Shock at Prize to Leftist Blood Libel Poem Author

Former chairman of the Hebrew Writers Association criticizes decision to award Landau prize to radical leftist poet Yitzhak Laor.

Benny Toker, Cynthia Blank,

(file)
(file)
Reuters

Balfour Hakak, former chairman of the Hebrew Writers Association, told Arutz Sheva that Mifal Hapayis' (Israel's official state lottery) decision to award the Landau Prize for Arts and Sciences in the poetry category to radical leftist poet Yitzhak Laor is "surprising." 

Laor, a controversial figure and writer, has expressed vitriolically anti-Zionist stances both in his poetry and prose work.

In a 2011 essay for leftist newspaper Haaretz, Laor called to get rid of Zionism, writing, "Liberation from Zionism is not a dirty word. In any case, what lies behind Zionism nowadays are interests related to water, real estate, strategic relations with the U.S. and a huge army hungering to justify its existence." 

And in in a poem called “Anthem to the 'Gush,'” Laor invoked the infamous "blood libel" against the “knitted kippah” religious Zionists:

And our holiday of freedom, this holiday of matzos, we celebrate with conviction in sanctity and with addictive body movements, and in our matzos is the blood of Palestinian youths, because these are all libels by idolaters anyway.

Attorney Yossi Fuchs, Chairman of the Legal Forum for Israel, has already sent a letter of protest to Major General (res.) Uzi Dayan, Mifal Hapayis Chairman, upon learning that Laor was the recipient of the prize.

"I consider myself a poet and a human, and I have been involved in evaluation committees for awards several times," Hakak said in his interview.

"It really bothered me that judges decided to give him the award with only a 2 to 1 majority vote. In my experience, we always decided that with literature prizes, it is necessary to choose a unanimous winner." 

"There is a bitter taste here that the decision was made to award the prize despite the opposition of one judge - author, Gilit Chomsky. It is not appropriate that two men against one woman decided to give the prize." 

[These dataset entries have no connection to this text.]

-- ==== Sys2Proof/Machine/Queue.lean ====
section
/-! DEFINITION. The queue fabric (R51–R68, R236, R237, R388, R441): producer and consumer operations, line-commit and tap
modes, taps, digests, breakpoints, the completion writer (R361–R366) and the grammar reader every consumer uses. -/

namespace Sys2Proof.Machine

/-! ### Pointers (R53–R56) -/

/-- k of a queue: it holds 2^k slots. -/
def Dev.qk (s : Dev) (q : Nat) : Nat := s.fld Reg.QD_BASE.size_log2 q
/-- Slots of a queue. -/
def Dev.qSize (s : Dev) (q : Nat) : Nat := 2 ^ s.qk q
/-- Pointer modulus (R55). -/
def Dev.qMod (s : Dev) (q : Nat) : Nat := 2 ^ (s.qk q + 1)
/-- The slot that a pointer addresses (R55). -/
def Dev.slotAt (s : Dev) (q p : Nat) : Nat := s.fld Reg.QD_BASE.base q * 64 + p % s.qSize q
/-- A difference of pointers (R55). -/
def Dev.ptrDiff (s : Dev) (q a b : Nat) : Nat := (a + s.qMod q - b % s.qMod q) % s.qMod q
def Dev.wp (s : Dev) (q : Nat) : Nat := s.fld Reg.QD_PROD.write_ptr q
def Dev.cp (s : Dev) (q : Nat) : Nat := s.fld Reg.QD_PROD.commit_ptr q
def Dev.rp (s : Dev) (q : Nat) : Nat := s.fld Reg.QD_CONS.read_ptr q
def Dev.mp (s : Dev) (q : Nat) : Nat := s.fld Reg.QD_CONS.mark_ptr q
def Dev.lp (s : Dev) (q : Nat) : Nat := s.fld Reg.QD_FILL.release_ptr q
/-- Occupancy (R55). -/
def Dev.occ (s : Dev) (q : Nat) : Nat := s.ptrDiff q (s.wp q) (s.lp q)
/-- Fill (R55). -/
def Dev.fill (s : Dev) (q : Nat) : Nat := s.ptrDiff q (s.cp q) (s.rp q)
/-- Slots written and not committed. -/
def Dev.uncommitted (s : Dev) (q : Nat) : Nat := s.ptrDiff q (s.wp q) (s.cp q)
def Dev.qShape (s : Dev) (q : Nat) : Nat := s.fld Reg.QD_BASE.shape q
/-- Is the queue a tap-lossy tap queue (R66)? -/
def Dev.qLossy (s : Dev) (q : Nat) : Bool := s.fld Reg.QD_BASE.tap_mode q == 2
/-- Does the queue hold lines back until they commit (R64, R66)? -/
def Dev.qLineCommit (s : Dev) (q : Nat) : Bool := s.flag Reg.QD_BASE.line_commit q || s.qLossy q
/-- A queue in use that is not a table region (R54, R67). -/
def Dev.qLive (s : Dev) (q : Nat) : Bool := s.flag Reg.QD_BASE.enable q && !s.flag Reg.QD_BASE.table q
/-- A live queue whose pointers move: the queue-memory island (482) is not halted (R439). -/
def Dev.qMoves (s : Dev) (q : Nat) : Bool := s.qLive q && !s.isHalted 482
/-- The queue has no free slot (R58). -/
def Dev.qFull (s : Dev) (q : Nat) : Bool := s.qSize q ≤ s.occ q

/-- Raise the fill watches that name a queue (R353). -/
def Dev.watches (s : Dev) (p q : Nat) : Dev :=
  (List.range 32).foldl (fun s k =>
    if s.fld Reg.PART_WATCH.queue p k = q then s.notice p (32 + k) (BitVec.ofNat 64 q) else s) s

/-- paced_high follows the fill (R56). -/
def Dev.pace (s : Dev) (q : Nat) : Dev :=
  if s.fld Reg.QD_BASE.high_mark q ≤ s.fill q then
    if s.flag Reg.QD_FILL.paced_high q then s
    else (s.setF Reg.QD_FILL.paced_high 1 q).watches (s.queueOwner q) q
  else if s.fill q ≤ s.fld Reg.QD_FILL.low_mark q then s.setF Reg.QD_FILL.paced_high 0 q
  else s

/-! ### Breakpoints (R439, R441) -/

/-- The islands of the fabric (R439): 0–514 but Marionette. -/
def fabricIslands : List Nat := (List.range 515).filter (fun i => i != 480)

/-- The registers that name a unit's output queue, with the first island of the unit (R407). -/
def producerFlds : List (Reg.RegDef × Reg.Fld × Nat) :=
  [(Reg.SPORT_STREAM_A, Reg.SPORT_STREAM_A.out_q, 483), (Reg.TILE_CTRL, Reg.TILE_CTRL.out_q, 0),
   (Reg.TILE_CTRL, Reg.TILE_CTRL.copy_q, 0), (Reg.KAL_OUT, Reg.KAL_OUT.out_q, 272),
   (Reg.PGR_STREAM_A, Reg.PGR_STREAM_A.out_q, 304), (Reg.JIG_OUT, Reg.JIG_OUT.out_q, 336),
   (Reg.JIG_EXPORT, Reg.JIG_EXPORT.exp_q, 336), (Reg.JIG_COL_CFG, Reg.JIG_COL_CFG.out_q, 336),
   (Reg.ABA_CTRL, Reg.ABA_CTRL.rec_q, 352)]

/-- The registers that name a unit's input queue. -/
def consumerFlds : List (Reg.RegDef × Reg.Fld × Nat) :=
  [(Reg.TILE_CTRL, Reg.TILE_CTRL.in_q, 0), (Reg.TILE_CTRL2, Reg.TILE_CTRL2.y_q, 0), (Reg.KAL_CTRL, Reg.KAL_CTRL.in_q, 272),
   (Reg.PGR_STREAM_A, Reg.PGR_STREAM_A.in_q, 304), (Reg.JIG_IN, Reg.JIG_IN.in_q, 336),
   (Reg.JIG_REMOTE, Reg.JIG_REMOTE.rem_q, 336), (Reg.ABA_CTRL, Reg.ABA_CTRL.in_q, 352)]

/-- The island whose unit uses a queue's port, by the configuration; the queue-memory island (482) where no unit does. -/
def Dev.portIsland (s : Dev) (onRead : Bool) (q : Nat) : Nat :=
  (s.regs.findSome? (fun aw =>
    (if onRead then consumerFlds else producerFlds).findSome? (fun rf =>
      match rf.1.locate aw.1 with
      | none => none
      | some h => if fieldOf rf.2.1 aw.2 = q then some (rf.2.2 + h.i) else none))).getD 482

/-- The device with islands halted. -/
def Dev.haltIslands (s : Dev) (is : List Nat) : Dev :=
  { s with halted := s.halted ++ is.filter (fun i => !s.halted.contains i) }

/-- Does a breakpoint match a grain on a queue's port? -/
def BreakRec.matches (b : BreakRec) (onRead : Bool) (q : Nat) (c : Cell) : Bool :=
  b.armed && b.onRead == onRead && b.queue == q && (b.codeAny || b.code == codeOf c.2)
    && ((c.1 ^^^ b.value) &&& b.mask) == 0

/-- Breakpoint i is hit: recorded, disarmed, its island (and with fabric_on_hit the fabric) halted (R441). -/
def Dev.breakHit (s : Dev) (onRead : Bool) (q ptr i : Nat) : Dev :=
  let isl := s.portIsland onRead q
  let a := (((s.setBreakAt i { s.breakAt i with armed := false }).setF Reg.DBG_HIT.hit (s.fld Reg.DBG_HIT.hit ||| 2 ^ i)).setF
    Reg.DBG_HIT_INFO.pointer ptr i).setF Reg.DBG_HIT_INFO.island isl i
  (a.haltIslands (if s.flag Reg.DBG_CTRL.fabric_on_hit then fabricIslands else [isl].filter fabricIslands.contains)).logAt Reg.DBG_HIT.hit 0 0 15 0 0

/-- Every armed breakpoint is compared with a grain passing a port (R441). -/
def Dev.breakCheck (s : Dev) (onRead : Bool) (q ptr : Nat) (c : Cell) : Dev :=
  if s.breaks.isEmpty then s
  else (List.range 16).foldl (fun s i => if (s.breakAt i).matches onRead q c then s.breakHit onRead q ptr i else s) s

/-! ### Twin digests (R388) -/

/-- The source queues named by the descriptors that wait in a channel's desc_q (R298, R299): four grains each. -/
def Dev.waitingSources (s : Dev) (ch : Nat) : List Nat :=
  let q := s.fld Reg.DMA_CH_CFG.desc_q ch
  if s.qLive q then
    (List.range (s.fill q / 4)).map (fun i => (slotGrain s.mem (s.slotAt q (s.rp q + 4 * i))).toNat % 2 ^ 15)
  else []

/-- Is a queue the source of an enabled remote channel that sends pixel lines: in use there, or named by a descriptor appended to it? -/
def Dev.digestQueue (s : Dev) (q : Nat) : Bool :=
  s.regs.any (fun aw =>
    match Reg.DMA_CH_CTRL.locate aw.1 with
    | none => false
    | some h => fieldOf Reg.DMA_CH_CTRL.enable aw.2 == 1 && s.fld Reg.DMA_CH_CFG.kind h.i == 0 && s.fld Reg.DMA_CH_CFG.pack h.i != 5 &&
        ((s.chan h.i).srcQ == some q || (s.chan h.i).started.any (fun x => x.d.srcQ == q) || (s.waitingSources h.i).contains q))

/-- Is an ordinal the out_ordinal of an enabled Jigsaw unit (R215)? -/
def Dev.seamOrdinal (s : Dev) (o : Nat) : Bool :=
  (List.range 16).any (fun j => s.flag Reg.JIG_CTRL.enable j && s.fld Reg.JIG_CTRL.out_ordinal j == o)

/-- The cells from pointer p, n of them. -/
def Dev.cellsFrom (s : Dev) (q p n : Nat) : List Cell := (List.range n).map (fun i => s.slotCell (s.slotAt q (p + i)))

/-- The colon with its line flags taken as zero (R388). -/
def tagNoFlags (g : Grain) : Grain := ({ Tag.of g with flags := 0 } : Tag).grain

/-- The digest entry of a committed line or ellipsis (R388, R389). -/
def digestOf (cells : List Cell) (half : Bool) (q ptr now : Nat) : Digest :=
  let g := (cells.headD (0, 0)).1
  let t := Tag.of g
  let ell := codeOf (cells.headD (0, 0)).2 == cEllipsis
  let data := if ell then [] else cells.drop 2
  { index := t.index, ordinal := t.ordinal, ellipsis := ell, halfSeam := half
    touched := ell || half || hasFlag t.flags lfLate || hasFlag t.flags lfDivergent
      || cells.any (fun c => suspect c.2 || synthetic c.2)
    digest := crc64 (grainBytes (tagNoFlags g) ++ data.flatMap (fun c => grainBytes c.1))
    at_ := now, queue := q, colonPtr := some ptr }

/-- The divergent flag is set in a stored colon that its channel has not read (R391). -/
def Dev.flagDivergent (s : Dev) (d : Digest) : Dev :=
  match d.colonPtr with
  | none => s
  | some p =>
    let slot := s.slotAt d.queue p
    if s.slotErr slot = .double then s
    else s.writeSlot slot ((s.slotCell slot).1 ||| BitVec.ofNat 72 (2 ^ 49), (s.slotCell slot).2)

/-- Own entries forget the places of colons that a queue no longer holds unread (R391). -/
def Dev.colonsGone (s : Dev) (q : Nat) (gone : Nat → Bool) : Dev :=
  let forget := fun (d : Digest) => if d.queue == q && d.colonPtr.any gone then { d with colonPtr := none } else d
  if s.twin.own.any (fun d => d.queue == q && d.colonPtr.any gone) then
    { s with twin := { s.twin with own := s.twin.own.map forget } }
  else s

/-- An own entry and the twin's for the same line are compared (R390, R391). -/
def Dev.compareDigests (s : Dev) (own twin : Digest) : Dev :=
  let touched := own.touched || twin.touched
  let detail := own.index + own.ordinal * 2 ^ 48 + (if own.touched then 2 ^ 55 else 0) + (if twin.touched then 2 ^ 56 else 0)
  if own.ellipsis != twin.ellipsis then s.bump Reg.INTG_TWIN_STAT.onesided
  else if own.digest = twin.digest ∨ own.ellipsis then s
  else
    (if touched then s.countAnd Reg.INTG_TWIN_STAT.diverged 0 0 1 13 0x8000 0 0 detail
      else s.countAnd Reg.INTG_TWIN_STAT.diverged_clean 0 0 2 13 0x8000 0 0 detail).flagDivergent own

/-- Are two entries of the same line (R390)? -/
def Digest.pairs (a b : Digest) : Bool := a.index == b.index && a.ordinal == b.ordinal

/-- An own entry meets the twin's entry that waits for it, or waits itself. -/
def Dev.ownDigest (s : Dev) (d : Digest) : Dev :=
  match s.twin.theirs.find? d.pairs with
  | none => { s with twin := { s.twin with own := s.twin.own ++ [d] } }
  | some t => { s with twin := { s.twin with theirs := s.twin.theirs.erase t } }.compareDigests d t

/-- An entry of the twin meets the own entry that waits for it, or waits itself. -/
def Dev.twinDigestIn (s : Dev) (t : Digest) : Dev :=
  match s.twin.own.find? t.pairs with
  | none => { s with twin := { s.twin with theirs := s.twin.theirs ++ [t] } }
  | some d => { s with twin := { s.twin with own := s.twin.own.erase d } }.compareDigests d t

/-- A line or ellipsis commits to a digested queue (R388): its entry waits for the twin. -/
def Dev.digestLine (s : Dev) (q ptr : Nat) (cells : List Cell) : Dev :=
  if s.flag Reg.FLK_TWIN.twin_en ∧ s.digestQueue q then
    let t := Tag.of (cells.headD (0, 0)).1
    let d := digestOf cells (s.seamOrdinal t.ordinal && !hasFlag t.flags lfStitched) q ptr s.now
    { s with twin := { s.twin with unsent := s.twin.unsent ++ [d] } }.ownDigest d
  else s

/-- A grain stored in a digested queue that is not in line-commit mode (R388): the line in progress grows by it, and is digested with its
ending grain. -/
def Dev.digestGrain (s : Dev) (q ptr : Nat) (c : Cell) : Dev :=
  if s.flag Reg.FLK_TWIN.twin_en ∧ s.digestQueue q then
    let r := s.queue q
    let code := codeOf c.2
    let free := fun (a : Dev) => a.setQueue q { a.queue q with lineCells := [] }
    if code = cColon then s.setQueue q { r with lineAt := ptr, lineCells := [c] }
    else if code = cEllipsis then (free s).digestLine q ptr [c]
    else if code = cPilcrow then free s
    else if r.lineCells.isEmpty then s
    else if code = cComma ∨ code = cStop then (free s).digestLine q r.lineAt (r.lineCells ++ [c])
    else s.setQueue q { r with lineCells := r.lineCells ++ [c] }
  else s

/-! ### One producer write at a queue (R57–R66) -/

/-- What a tap mirrors of its source (R236): a stored grain (the queue's own or the producer's), or a discard. -/
inductive TapAct where
  | copy (c : Cell) (own : Bool)
  | discard
  deriving DecidableEq, Repr

/-- A line that a queue ends: the queue, its tag and cause, always FAILED. -/
structure LineEnd where
  queue : Nat
  tag : Grain
  cause : Nat
  deriving DecidableEq, Repr

/-- The outcome of a write at one queue. -/
structure QOut where
  dev : Dev
  taps : List TapAct
  ends : List LineEnd
  deriving DecidableEq, Repr

/-- Does a stored grain commit the queue (R64)? `openLine` says that a line is uncommitted. -/
def commits (lineCommit openLine : Bool) (code : Nat) : Bool :=
  !lineCommit || code == cComma || code == cStop || ((code == cPilcrow || code == cEllipsis) && !openLine)

/-- Store a grain at write_ptr and advance it; commit as R64 says. -/
def Dev.qStore (s : Dev) (q : Nat) (c : Cell) : Dev :=
  let w := s.wp q
  let w' := (w + 1) % s.qMod q
  let r := s.queue q
  let code := codeOf c.2
  let openLine := s.uncommitted q != 0
  let lc := s.qLineCommit q
  let a := (s.writeSlot (s.slotAt q w) c).setF Reg.QD_PROD.write_ptr w' q
  let b := a.setQueue q { r with
    openTag := if lc && code == cColon then some c.1 else if commits lc openLine code then none else r.openTag
    lastBlock := if code = cPilcrow then pilBlockOf c.1 else r.lastBlock
    commits := if lc && commits lc openLine code then r.commits ++ [(w', s.now)] else r.commits }
  let d := if commits lc openLine code then
      let e := b.setF Reg.QD_PROD.commit_ptr w' q
      if !lc then e.digestGrain q w c
      else if code == cEllipsis || (openLine && (code == cComma || code == cStop))
      then e.digestLine q (s.cp q) (e.cellsFrom q (s.cp q) (s.ptrDiff q w' (s.cp q))) else e
    else b
  (d.pace q).breakCheck false q w c

/-- Discard the uncommitted grains of a queue (R57). -/
def Dev.qDrop (s : Dev) (q : Nat) : Dev :=
  (s.setF Reg.QD_PROD.write_ptr (s.cp q) q).setQueue q { s.queue q with openTag := none }

/-- A queue discards its uncommitted line and writes the ellipsis that carries its tag (R64, R65). -/
def Dev.qFailLine (s : Dev) (q cause : Nat) : QOut :=
  match (s.queue q).openTag with
  | none => ⟨s.qDrop q, [.discard], []⟩
  | some t => ⟨(s.qDrop q).qStore q (t, mkCode cEllipsis), [.discard, .copy (t, mkCode cEllipsis) true], [⟨q, t, cause⟩]⟩

/-- Store a grain, and fail a line that has come to fill its line-commit queue alone (R65). -/
def Dev.qStoreChecked (s : Dev) (q : Nat) (c : Cell) : QOut :=
  let a := s.qStore q c
  if s.qLineCommit q && !s.qLossy q && s.qSize q ≤ a.uncommitted q then
    let o := a.qFailLine q caOversizeLine
    let b := o.dev.setQueue q { o.dev.queue q with dropping := .line }
    ⟨b.alarm 0 1 q (s.queueOwner q), .copy c false :: o.taps, o.ends⟩
  else ⟨a, [.copy c false], []⟩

"There should be a sense of harmony and consensus when it comes to providing a literary prize," Hakak stressed again. "Especially here, when there has been intense criticism of Yitzhak Laor." 

Hakak also claims Yitzhak Laor excluded right-wing writers for years, refusing to publish their poetry in his literary journal Mita'am. 

"Yitzhak Laor, as an editor, disenfranchised writers and humanities scholars with right-wing beliefs. His journal always had a left political bent, and he has not accepted works from me and from others throughout the years. He made a clear political bias and exclusion in his journal." 

According to Hakak, even the mainstream left considers Laor too extreme. "He is indeed a poet, but his writing is so sharply political, and often too extreme, especially when he writes about Palestinian blood."